Горячие игры холодных сердец. Глава 34
Пока мэр с волнением на побледневшем лице взирал на Данилова, на балконе появилась высокая фигура Макара Витальевича Жгунтина, одетого всё в тот же костюм. Заметив состояние патрона, он, чтобы разрядить обстановку заговорил, предварительно выставив на широкие перила микрофон:
– Уважаемые жители и гости нашего города, позвольте поздравить вас с новым годом, пожелать вам и дальше верой и правдой служить своему отечеству, и по мере ваших заслуг и способностей, получать и дальше всё то, что вы имеете сейчас, и будете иметь в будущем. В первую очередь это касается жителей Прозерленда. Счастья и процветания вам, дорогие прозерлендовцы. А теперь прошу внимания! слово предоставляется мэру нашего города Антону Ивановичу Вороватому! Антон Иванович, просим вас…
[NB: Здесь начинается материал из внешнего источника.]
-- ==== Sys2Proof/Tests/Slice0.lean ====
section
/-! SUPPORT. Tests: the well-formedness checks refuse what they should, every constructor's decoding from
bytes written out from the encoding tables, the vectors of 95_test_vectors.md (named after their
numbers there), and a witness of the hypotheses of every statement that has any. -/
namespace Sys2Proof.Tests

set_option Elab.async false

open Sys2Proof Sys2Proof.Machine Sys2Proof.Claims

/-! ## Helpers -/

/-- A configuration with other access classes: TXDMA_PCNT written and cleared by the bus, MAC_TXCFG
read-only, MAC_TXSTAT not cleared by a read. -/
def otherAccess : State :=
  let cfg : Cfg := { defaultCfg with roSet := [.macTxcfg], clearOnRead := [.txdmaPcnt] }
  { State.reset with cfg := cfg }

/-- A configuration with another valid tag. -/
def otherTag : Cfg := { defaultCfg with mifStValid := 2#32 }

/-- Bytes written as numbers. -/
def bytes (l : List Nat) : List Byte := l.map fun n => BitVec.ofNat 8 n

/-- The bytes decode to the instruction under the configuration. -/
def decodesUnder (cfg : Cfg) (src : Source) (l : List Nat) (i : Instr) : Bool :=
  match decode cfg src (bytes l) with
  | .ok j => j == i
  | .error _ => false

/-- The bytes decode to the instruction under the default configuration. -/
def decodes (src : Source) (l : List Nat) (i : Instr) : Bool := decodesUnder defaultCfg src l i

/-- The bytes are rejected under the default configuration. -/
def rejected (src : Source) (l : List Nat) : Option DecodeError :=
  match decode defaultCfg src (bytes l) with
  | .ok _ => none
  | .error e => some e

/-- The data word of the write tests, DEADBEEF, stored least significant byte first. -/
def datum : Word := 0xDEADBEEF#32

/-- Reads at the offsets given by their low and second byte. -/
def readsAt (l : List (Nat × Nat × Instr)) : Bool :=
  l.all fun p => decodes (.port (.busRead 4)) [p.1, p.2.1, 0, 0] p.2.2

/-- Writes of `datum` at the offsets given by their low and second byte. -/
def writesAt (l : List (Nat × Nat × Instr)) : Bool :=
  l.all fun p => decodes (.port (.busWrite 4)) [p.1, p.2.1, 0, 0, 0xEF, 0xBE, 0xAD, 0xDE] p.2.2

/-- The state after an instruction. -/
def after (i : Instr) (s : State) : State :=
  match exec i s with
  | .next t => t
  | .fault _ => s
  | .refused _ => s

/-- The state after a step. -/
def stepped (s : State) : State :=
  match step s with
  | .next t => t
  | .fault _ => s
  | .refused _ => s

/-- The state after reset with registers placed. -/
def placed (l : List (Reg × Word)) : State := l.foldl (fun s p => setReg s p.1 p.2) State.reset

/-- The same with the line high. -/
def placedHigh (l : List (Reg × Word)) : State := setIrq (placed l) true

/-- A state with the transceiver at bus address 1 and the link up (section 5 of the vectors). -/
def phyState : State :=
  let cfg : Cfg := { defaultCfg with phyAddr := 1#5 }
  { State.reset with cfg := cfg, linkUp := true }

/-- MIF_FRAME after a word is written to it in `phyState`. -/
def frameAfter (v : Word) : Word := getReg (after (.wrMifFrame v) phyState) .mifFrame

/-- Bytes `first`, `first + 1`, ... -/
def counting (first n : Nat) : List Byte := (List.range n).map fun k => BitVec.ofNat 8 (first + k)

/-- The transmit set-up of section 6, the payload bytes and the descriptors of slots 0 and 1 in memory. -/
def txState (ctl0 buf0 ctl1 buf1 : Nat) : State :=
  let s := placed [(.txdmaDblow, 0x10000#32), (.txdmaCfg, 1#32), (.macTxcfg, 1#32)]
  let m := writeBytes s.mem 0x40000#64 (counting 0x10 20)
  let m1 := writeBytes m 0x10000#64 (toLE 8 (BitVec.ofNat 64 ctl0) ++ toLE 8 (BitVec.ofNat 64 buf0))
  setMem s (writeBytes m1 0x10010#64
    (toLE 8 (BitVec.ofNat 64 ctl1) ++ toLE 8 (BitVec.ofNat 64 buf1)))

/-- The frames sent. -/
def sent (s : State) : List (List Byte) := s.trace.filterMap frameOf

/-- The receive set-up of section 7, with further registers placed and slot 0 posted with `buf`. -/
def rxState (buf : Nat) (l : List (Reg × Word)) : State :=
  let s := placed ([(.rxdmaDblow, 0x10000#32), (.rxdmaCfg, 1#32), (.macMaxfsz, 0x5EE#32),
    (.macRxcfg, 1#32), (.rxdmaKick, 4#32)] ++ l)
  setMem s (writeBytes s.mem 0x10000#64 (toLE 8 0#64 ++ toLE 8 (BitVec.ofNat 64 buf)))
– Да, да, конечно, – откликнулся мэр, поправляя микрофон. – Уважаемые жители вольного города! я присоединяюсь к словам Макара Витальевича, и так же поздравляю вас с наступившим новым годом и желаю вам от себя лично и от нашего… хм-хм… правления… всего, о чём только что говорил наш дорогой господин… мой заместитель… А так же, я хочу поблагодарить вас за тот вклад, что вы внесли в процветание города в ушедшем… в минувшем году. Это были важные! и необходимые заслуги наших соотечественников, и товарищей на местах, чтобы в будущем мы, наряду с теми, кто сейчас выполняет свой долг в свете последующих событий, имели неограниченные полномочия и в дальнейшем… то есть, уже в этом году… Я, надеюсь, товарищи согласятся со мной, если я отмечу, что наш не подвластный никаким канонам режим – это первейший из необходимых, как в социальном плане, так и в политическом! Я думаю, консенсус принят, товарищи!
Гром аплодисментов прервал речь мэра. С минуту он с удовлетворением слушал адресованные в его честь овации. Когда ему это наскучило, он медленно приподнял руку, взывая к тишине.
– Итак, дорогие мои, что я ещё хочу сказать… – продолжал мэр. – При непосредственном влиянии наших усердных граждан, мы в ближайшем будущем планируем повысить скотопроизводство; выработку пушнины и мяса; возведём до уровня мировых стандартов сельское хозяйство, машиностроение, лёгкую и тяжёлую промышленность!.. Вдвое… нет – втрое… а то и вчетверо – увеличим удои и запасы нефти…
Голос мэра вновь потонул в гуле рукоплесканий, пронёсшемся по рядам с удвоенной силой, и снова Вороватому пришлось прервать свои сыпавшиеся как из рога изобилия фантазии.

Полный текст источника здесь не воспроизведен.